Work to complete: Reproduce the records below exactly, but only between the lines holding "assumption | with_reducible apply State.commit_sound | (split;" and "theorem State.writeRpl_sound (s", inclusive.

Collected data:

theorem State.readWord_sound (s : State) (a : Nat) (hS0 : Sound s) : Sound (State.readWord s a).2.2 := by
  unfold State.readWord
  split
  · exact hS0
  split
  · exact hS0
  · with_reducible apply sound_ite3
    · exact snd3 _ _ _ (State.winRead_sound _ hS0)
    · with_reducible apply sound_ite3
      · exact snd3 _ _ _ (State.readRecData_sound _ _ hS0)
      · with_reducible apply sound_ite3
        · exact snd3 _ _ _ (State.readSht_sound _ hS0)
        · exact snd3 _ _ _ (State.latch_sound _ _ hS0)

theorem State.wrSys_sound (s : State) (a : Nat) (w : Word) (ones : Word) (mask : Word) (hS0 : Sound s) : Sound (State.wrSys s a w ones mask).2 := by
  unfold State.wrSys
  (try dsimp only)
  repeat' (first | with_reducible assumption | with_reducible apply State.writeArm_sound | with_reducible apply State.writeSysCtl_sound | with_reducible apply State.writeWdog_sound | with_reducible apply State.commit_sound | with_reducible apply refuseIf_sound | with_reducible apply State.winWrite_sound | (split; all_goals (try dsimp only)))

theorem State.wrKeyId_sound (s : State) (a : Nat) (w : Word) (ones : Word) (locked : Bool) (hS0 : Sound s) : Sound (State.wrKeyId s a w ones locked).2 := by
  unfold State.wrKeyId
  (try dsimp only)
  repeat' (first | with_reducible assumption | with_reducible apply State.commit_sound | (split; all_goals (try dsimp only)))

theorem State.wrImg_sound (s : State) (a : Nat) (w : Word) (ones : Word) (hS0 : Sound s) : Sound (State.wrImg s a w ones).2 := by
  unfold State.wrImg
  (try dsimp only)
  repeat' (first | with_reducible assumption | with_reducible apply State.setReg_sound | with_reducible apply State.writeNorCtl_sound | with_reducible apply State.writeImgCtl_sound | with_reducible apply State.keyProg_sound | with_reducible apply State.writeSwapCtl_sound | with_reducible apply State.commit_sound | with_reducible apply refuseIf_sound | with_reducible apply State.wrKeyId_sound | (split; all_goals (try dsimp only)))

theorem State.writeRpl_sound (s : State) (w : Word) (ones : Word) (hS0 : Sound s) : Sound (State.writeRpl s w ones).2 := by
  unfold State.writeRpl
  (try dsimp only)
  repeat' (first | with_reducible assumption | with_reducible apply State.setReg_sound | with_reducible apply State.setBit_sound | with_reducible apply State.rplRecStart_sound | with_reducible apply State.rplPlay_sound | (split; all_goals (try dsimp only)))

theorem State.wrCmd_sound (s : State) (a : Nat) (w : Word) (ones : Word) (hS0 : Sound s) : Sound (State.wrCmd s a w ones).2 := by
  unfold State.wrCmd
  (try dsimp only)
  repeat' (first | with_reducible assumption | with_reducible apply State.writeShed_sound | with_reducible apply State.laneClear_sound | with_reducible apply State.cmdClear_sound | with_reducible apply State.qPeakClear_sound | with_reducible apply State.commit_sound | with_reducible apply refuseIf_sound | with_reducible apply State.writeRpl_sound | (split; all_goals (try dsimp only)))

theorem State.wrTrn_sound (s : State) (a : Nat) (w : Word) (ones : Word) (mask : Word) (hS0 : Sound s) : Sound (State.wrTrn s a w ones mask).2 := by
  unfold State.wrTrn
  (try dsimp only)
  repeat' (first | with_reducible assumption | with_reducible apply State.trnClear_sound | with_reducible apply State.calPeakClear_sound | with_reducible apply State.waitClear_sound | with_reducible apply State.commit_sound | with_reducible apply State.fly_sound | with_reducible apply refuseIf_sound | (split; all_goals (try dsimp only)))

theorem State.wrBnk_sound (s : State) (a : Nat) (w : Word) (ones : Word) (mask : Word) (hS0 : Sound s) : Sound (State.wrBnk s a w ones mask).2 := by
  unfold State.wrBnk
  (try dsimp only)
  repeat' (first | with_reducible assumption | with_reducible apply State.bnkClear_sound | with_reducible apply State.faultClear_sound | with_reducible apply State.commit_sound | with_reducible apply State.fly_sound | with_reducible apply refuseIf_sound | (split; all_goals (try dsimp only)))

theorem State.wrPrf_sound (s : State) (a : Nat) (w : Word) (ones : Word) (hS0 : Sound s) : Sound (State.wrPrf s a w ones).2 := by
  unfold State.wrPrf
  (try dsimp only)
  repeat' (first | with_reducible assumption | with_reducible apply State.prfClear_sound | with_reducible apply State.vmClear_sound | with_reducible apply State.faultClear_sound | with_reducible apply State.commit_sound | with_reducible apply refuseIf_sound | (split; all_goals (try dsimp only)))

theorem State.writeLd_sound (s : State) (w : Word) (ones : Word) (hS0 : Sound s) : Sound (State.writeLd s w ones).2 := by
  unfold State.writeLd
  (try dsimp only)
  repeat' (first | with_reducible assumption | with_reducible apply State.setRf_sound | with_reducible apply State.ldOps_sound | (split; all_goals (try dsimp only)))

theorem State.wrVsn_sound (s : State) (a : Nat) (w : Word) (ones : Word) (mask : Word) (hS0 : Sound s) : Sound (State.wrVsn s a w ones mask).2 := by
  unfold State.wrVsn
  (try dsimp only)
  repeat' (first | with_reducible assumption | with_reducible apply sound_ite2 | with_reducible apply State.writeDelay_sound | with_reducible apply State.writeRef_sound | with_reducible apply State.writeFailed_sound | with_reducible apply State.writeSaved_sound | with_reducible apply State.writeSFailed_sound | with_reducible apply State.journalRestart_sound | with_reducible apply State.vsnClear_sound | with_reducible apply State.commit_sound | with_reducible apply State.fly_sound | with_reducible apply refuseIf_sound | with_reducible apply State.writeLd_sound | (split; all_goals (try dsimp only)))

theorem State.wrTim_sound (s : State) (a : Nat) (w : Word) (ones : Word) (mask : Word) (hS0 : Sound s) : Sound (State.wrTim s a w ones mask).2 := by
  unfold State.wrTim
  (try dsimp only)
  repeat' (first | with_reducible assumption | with_reducible apply State.commit_sound | with_reducible apply State.fly_sound | with_reducible apply refuseIf_sound | (split; all_goals (try dsimp only)))

theorem State.wrNet_sound (s : State) (a : Nat) (w : Word) (ones : Word) (hS0 : Sound s) : Sound (State.wrNet s a w ones).2 := by
  unfold State.wrNet
  (try dsimp only)
  repeat' (first | with_reducible assumption | with_reducible apply State.garp_sound | with_reducible apply State.netClear_sound | with_reducible apply State.commit_sound | (split; all_goals (try dsimp only)))

theorem State.wrLoop_sound (s : State) (a : Nat) (w : Word) (ones : Word) (hS0 : Sound s) : Sound (State.wrLoop s a w ones).2 := by
  unfold State.wrLoop
  (try dsimp only)
  repeat' (first | with_reducible assumption | with_reducible apply State.showLoop_sound | with_reducible apply State.writeLoopCtl_sound | with_reducible apply State.loopApply_sound | with_reducible apply State.hostSlot_sound | with_reducible apply State.hostInv_sound | with_reducible apply State.loopClear_sound | with_reducible apply State.commit_sound | (split; all_goals (try dsimp only)))

theorem State.armWrite_sound (s : State) (a : Nat) (w : Word) (ones : Word) (arm : State → Nat × State) (stop : State → State) (hS0 : Sound s) (harm : ∀ x, Sound x → Sound (arm x).2) (hstop : ∀ x, Sound x → Sound (stop x)) : Sound (State.armWrite s a w ones arm stop).2 := by
  have h1 := State.commit_sound s a w ones hS0
  unfold State.armWrite
  extract_lets s1 r
  have h2 : Sound r.2 := by
    unfold r
    split
    · exact harm _ h1
    · exact h1
  clear_value r
  split
  · exact sound_ite _ _ _ (hstop _ h2) h2
  · exact h2

theorem State.wrEph_sound (s : State) (a : Nat) (w : Word) (ones : Word) (hS0 : Sound s) : Sound (State.wrEph s a w ones).2 := by
  unfold State.wrEph
  (try dsimp only)
  repeat' (first | with_reducible assumption | (intro) | with_reducible apply State.writeBin_sound | with_reducible apply State.ephClearCnt_sound | with_reducible apply State.writeEphCtl_sound | with_reducible apply State.injArm_sound | with_reducible apply State.injAbort_sound | with_reducible apply State.capArm_sound | with_reducible apply State.capStop_sound | with_reducible apply State.commit_sound | with_reducible apply refuseIf_sound | with_reducible apply State.armWrite_sound | (split; all_goals (try dsimp only)))

theorem State.wrAfe_sound (s : State) (a : Nat) (w : Word) (ones : Word) (hS0 : Sound s) : Sound (State.wrAfe s a w ones).2 := by
  unfold State.wrAfe
  (try dsimp only)
  repeat' (first | with_reducible assumption | with_reducible apply State.writeExc_sound | with_reducible apply State.writeChenAfe_sound | with_reducible apply State.afeClear_sound | with_reducible apply State.commit_sound | (split; all_goals (try dsimp only)))

theorem State.wrFan_sound (s : State) (a : Nat) (w : Word) (ones : Word) (hS0 : Sound s) : Sound (State.wrFan s a w ones).2 := by
  unfold State.wrFan
  (try dsimp only)
  repeat' (first | with_reducible assumption | with_reducible apply State.writeFanEn_sound | with_reducible apply State.writeFanLock_sound | with_reducible apply State.fanClear_sound | with_reducible apply State.commit_sound | (split; all_goals (try dsimp only)))

theorem State.writeTxq_sound (s : State) (x : Nat) (ones : Word) (hS0 : Sound s) : Sound (State.writeTxq s x ones).2 := by
  unfold State.writeTxq
  (try dsimp only)
  repeat' (first | with_reducible assumption | with_reducible apply State.canPush_sound | with_reducible apply State.canAbortHead_sound | with_reducible apply State.canFlush_sound | (split; all_goals (try dsimp only)))

theorem State.writeTt_sound (s : State) (x : Nat) (b : Nat) (a : Nat) (w : Word) (ones : Word) (hS0 : Sound s) : Sound (State.writeTt s x b a w ones).2 := by
  unfold State.writeTt
  (try dsimp only)
  repeat' (first | with_reducible assumption | with_reducible apply State.canTtArm_sound | with_reducible apply State.canTtCancel_sound | with_reducible apply State.commit_sound | (split; all_goals (try dsimp only)))

theorem State.wrCan_sound (s : State) (x : Nat) (a : Nat) (w : Word) (ones : Word) (hS0 : Sound s) : Sound (State.wrCan s x a w ones).2 := by
  unfold State.wrCan
  (try dsimp only)
  repeat' (first | with_reducible assumption | with_reducible apply State.writeTsdiv_sound | with_reducible apply State.canRelease_sound | with_reducible apply State.writeCanCtl_sound | with_reducible apply State.commit_sound | with_reducible apply refuseIf_sound | with_reducible apply State.writeTxq_sound | with_reducible apply State.writeTt_sound | (split; all_goals (try dsimp only)))

theorem State.writeFreeze_sound (s : State) (ones : Word) (hS0 : Sound s) : Sound (State.writeFreeze s ones).2 := by
  unfold State.writeFreeze
  (try dsimp only)
  repeat' (first | with_reducible assumption | with_reducible apply State.thaw_sound | with_reducible apply State.freeze_sound | (split; all_goals (try dsimp only)))

theorem State.writeRecClear_sound (s : State) (ones : Word) (hS0 : Sound s) : Sound (State.writeRecClear s ones).2 := by
  unfold State.writeRecClear
  (try dsimp only)
  repeat' (first | with_reducible assumption | with_reducible apply State.recChal_sound | with_reducible apply State.recClear_sound | with_reducible apply refuseIf_sound | (split; all_goals (try dsimp only)))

Response:
  repeat' (first | with_reducible assumption | with_reducible apply State.commit_sound | (split; all_goals (try dsimp only)))

theorem State.wrImg_sound (s : State) (a : Nat) (w : Word) (ones : Word) (hS0 : Sound s) : Sound (State.wrImg s a w ones).2 := by
  unfold State.wrImg
  (try dsimp only)
  repeat' (first | with_reducible assumption | with_reducible apply State.setReg_sound | with_reducible apply State.writeNorCtl_sound | with_reducible apply State.writeImgCtl_sound | with_reducible apply State.keyProg_sound | with_reducible apply State.writeSwapCtl_sound | with_reducible apply State.commit_sound | with_reducible apply refuseIf_sound | with_reducible apply State.wrKeyId_sound | (split; all_goals (try dsimp only)))

theorem State.writeRpl_sound (s : State) (w : Word) (ones : Word) (hS0 : Sound s) : Sound (State.writeRpl s w ones).2 := by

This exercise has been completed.